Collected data
┌──

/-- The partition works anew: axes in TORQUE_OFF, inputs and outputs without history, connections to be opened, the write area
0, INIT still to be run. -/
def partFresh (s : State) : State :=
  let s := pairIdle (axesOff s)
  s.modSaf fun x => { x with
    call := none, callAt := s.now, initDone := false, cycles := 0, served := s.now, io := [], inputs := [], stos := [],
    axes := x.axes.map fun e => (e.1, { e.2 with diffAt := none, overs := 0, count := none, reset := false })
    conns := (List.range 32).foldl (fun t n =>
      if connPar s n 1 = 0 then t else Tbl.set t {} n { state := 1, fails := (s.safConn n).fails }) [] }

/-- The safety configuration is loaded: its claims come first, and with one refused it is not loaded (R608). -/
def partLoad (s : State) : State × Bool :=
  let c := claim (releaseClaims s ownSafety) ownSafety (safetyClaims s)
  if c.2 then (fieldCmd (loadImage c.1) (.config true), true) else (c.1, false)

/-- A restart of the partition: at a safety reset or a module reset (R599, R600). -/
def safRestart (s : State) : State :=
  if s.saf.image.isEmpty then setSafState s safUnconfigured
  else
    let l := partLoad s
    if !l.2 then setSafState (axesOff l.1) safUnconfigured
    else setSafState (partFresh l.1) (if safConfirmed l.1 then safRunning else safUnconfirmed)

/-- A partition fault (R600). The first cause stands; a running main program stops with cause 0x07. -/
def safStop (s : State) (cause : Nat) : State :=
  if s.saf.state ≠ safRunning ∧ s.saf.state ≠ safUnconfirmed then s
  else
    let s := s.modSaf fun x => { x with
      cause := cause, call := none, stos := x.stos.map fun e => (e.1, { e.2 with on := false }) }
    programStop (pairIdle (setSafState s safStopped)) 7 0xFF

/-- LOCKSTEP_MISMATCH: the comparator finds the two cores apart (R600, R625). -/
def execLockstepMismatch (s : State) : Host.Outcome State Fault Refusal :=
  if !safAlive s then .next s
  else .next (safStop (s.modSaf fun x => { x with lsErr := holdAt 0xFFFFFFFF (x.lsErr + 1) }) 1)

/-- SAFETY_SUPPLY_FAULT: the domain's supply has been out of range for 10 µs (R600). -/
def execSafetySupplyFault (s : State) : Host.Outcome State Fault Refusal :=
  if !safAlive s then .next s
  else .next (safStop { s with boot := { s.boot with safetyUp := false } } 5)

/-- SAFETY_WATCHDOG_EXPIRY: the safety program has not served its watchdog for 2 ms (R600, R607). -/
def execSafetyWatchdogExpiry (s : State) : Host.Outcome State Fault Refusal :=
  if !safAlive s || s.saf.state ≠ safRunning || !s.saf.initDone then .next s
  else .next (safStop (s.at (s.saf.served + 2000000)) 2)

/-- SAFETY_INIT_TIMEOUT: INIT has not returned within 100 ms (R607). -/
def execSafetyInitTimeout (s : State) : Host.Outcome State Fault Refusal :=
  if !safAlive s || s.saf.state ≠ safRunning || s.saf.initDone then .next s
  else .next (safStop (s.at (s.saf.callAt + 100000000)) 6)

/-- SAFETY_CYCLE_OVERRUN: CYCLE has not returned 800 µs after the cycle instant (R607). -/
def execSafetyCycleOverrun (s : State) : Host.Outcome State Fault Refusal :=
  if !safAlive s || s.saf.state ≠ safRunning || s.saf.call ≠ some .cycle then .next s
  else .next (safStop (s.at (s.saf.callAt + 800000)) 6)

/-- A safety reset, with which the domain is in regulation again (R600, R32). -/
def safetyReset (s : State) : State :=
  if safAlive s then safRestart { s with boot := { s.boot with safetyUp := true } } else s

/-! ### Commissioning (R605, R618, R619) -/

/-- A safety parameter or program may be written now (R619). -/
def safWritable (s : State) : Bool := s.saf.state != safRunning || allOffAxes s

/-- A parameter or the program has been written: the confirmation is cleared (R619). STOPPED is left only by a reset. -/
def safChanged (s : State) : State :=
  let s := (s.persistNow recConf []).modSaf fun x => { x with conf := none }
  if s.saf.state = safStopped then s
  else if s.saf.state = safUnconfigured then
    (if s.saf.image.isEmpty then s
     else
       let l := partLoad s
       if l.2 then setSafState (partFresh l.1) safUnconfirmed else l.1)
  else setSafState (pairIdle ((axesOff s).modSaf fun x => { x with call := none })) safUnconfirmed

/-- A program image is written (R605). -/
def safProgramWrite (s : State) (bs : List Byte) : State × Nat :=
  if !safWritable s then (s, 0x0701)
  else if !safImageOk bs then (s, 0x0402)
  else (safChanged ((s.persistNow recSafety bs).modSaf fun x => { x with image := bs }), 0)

└──
┌──

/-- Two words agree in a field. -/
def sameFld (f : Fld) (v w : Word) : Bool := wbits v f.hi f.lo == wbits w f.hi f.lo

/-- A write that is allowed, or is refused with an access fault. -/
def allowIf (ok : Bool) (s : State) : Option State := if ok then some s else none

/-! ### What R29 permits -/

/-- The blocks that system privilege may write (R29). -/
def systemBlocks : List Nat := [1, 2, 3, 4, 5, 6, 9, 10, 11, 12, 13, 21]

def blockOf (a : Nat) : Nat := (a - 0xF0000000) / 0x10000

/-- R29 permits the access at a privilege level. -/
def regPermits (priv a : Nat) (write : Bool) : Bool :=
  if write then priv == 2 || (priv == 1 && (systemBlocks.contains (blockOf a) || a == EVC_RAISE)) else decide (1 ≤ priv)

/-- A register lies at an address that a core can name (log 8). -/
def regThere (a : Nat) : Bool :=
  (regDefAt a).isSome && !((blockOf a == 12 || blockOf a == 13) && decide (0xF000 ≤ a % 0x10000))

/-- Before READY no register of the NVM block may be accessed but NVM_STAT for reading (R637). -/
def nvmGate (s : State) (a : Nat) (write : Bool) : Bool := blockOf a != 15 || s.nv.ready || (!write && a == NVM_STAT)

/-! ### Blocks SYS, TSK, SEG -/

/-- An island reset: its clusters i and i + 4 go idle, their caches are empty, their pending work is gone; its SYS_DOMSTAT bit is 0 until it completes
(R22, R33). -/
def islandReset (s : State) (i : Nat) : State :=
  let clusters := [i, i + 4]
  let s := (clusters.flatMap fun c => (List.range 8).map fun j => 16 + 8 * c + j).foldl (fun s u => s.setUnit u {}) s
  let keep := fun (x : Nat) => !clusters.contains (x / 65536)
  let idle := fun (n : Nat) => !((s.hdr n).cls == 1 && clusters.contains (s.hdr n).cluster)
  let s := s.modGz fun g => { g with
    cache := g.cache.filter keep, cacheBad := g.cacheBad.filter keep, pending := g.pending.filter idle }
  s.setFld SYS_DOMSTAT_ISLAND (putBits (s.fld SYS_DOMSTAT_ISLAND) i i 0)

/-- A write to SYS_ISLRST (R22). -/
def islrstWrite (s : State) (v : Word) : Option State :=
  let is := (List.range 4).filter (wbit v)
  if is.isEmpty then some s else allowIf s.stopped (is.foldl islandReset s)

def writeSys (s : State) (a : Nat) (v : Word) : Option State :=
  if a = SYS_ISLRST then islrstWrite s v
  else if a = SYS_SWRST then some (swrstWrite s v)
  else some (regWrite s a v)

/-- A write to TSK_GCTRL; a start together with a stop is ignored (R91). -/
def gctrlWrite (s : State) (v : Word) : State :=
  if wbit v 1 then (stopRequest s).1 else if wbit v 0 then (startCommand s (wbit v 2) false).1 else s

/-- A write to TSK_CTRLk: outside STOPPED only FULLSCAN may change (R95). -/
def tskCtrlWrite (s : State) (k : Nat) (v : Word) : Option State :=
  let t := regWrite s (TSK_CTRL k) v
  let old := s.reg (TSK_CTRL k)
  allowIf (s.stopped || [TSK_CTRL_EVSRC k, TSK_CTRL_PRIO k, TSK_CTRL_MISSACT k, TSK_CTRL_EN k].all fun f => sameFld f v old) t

└──

Tally the lines above that contain the word "next", and reply with only the number.

10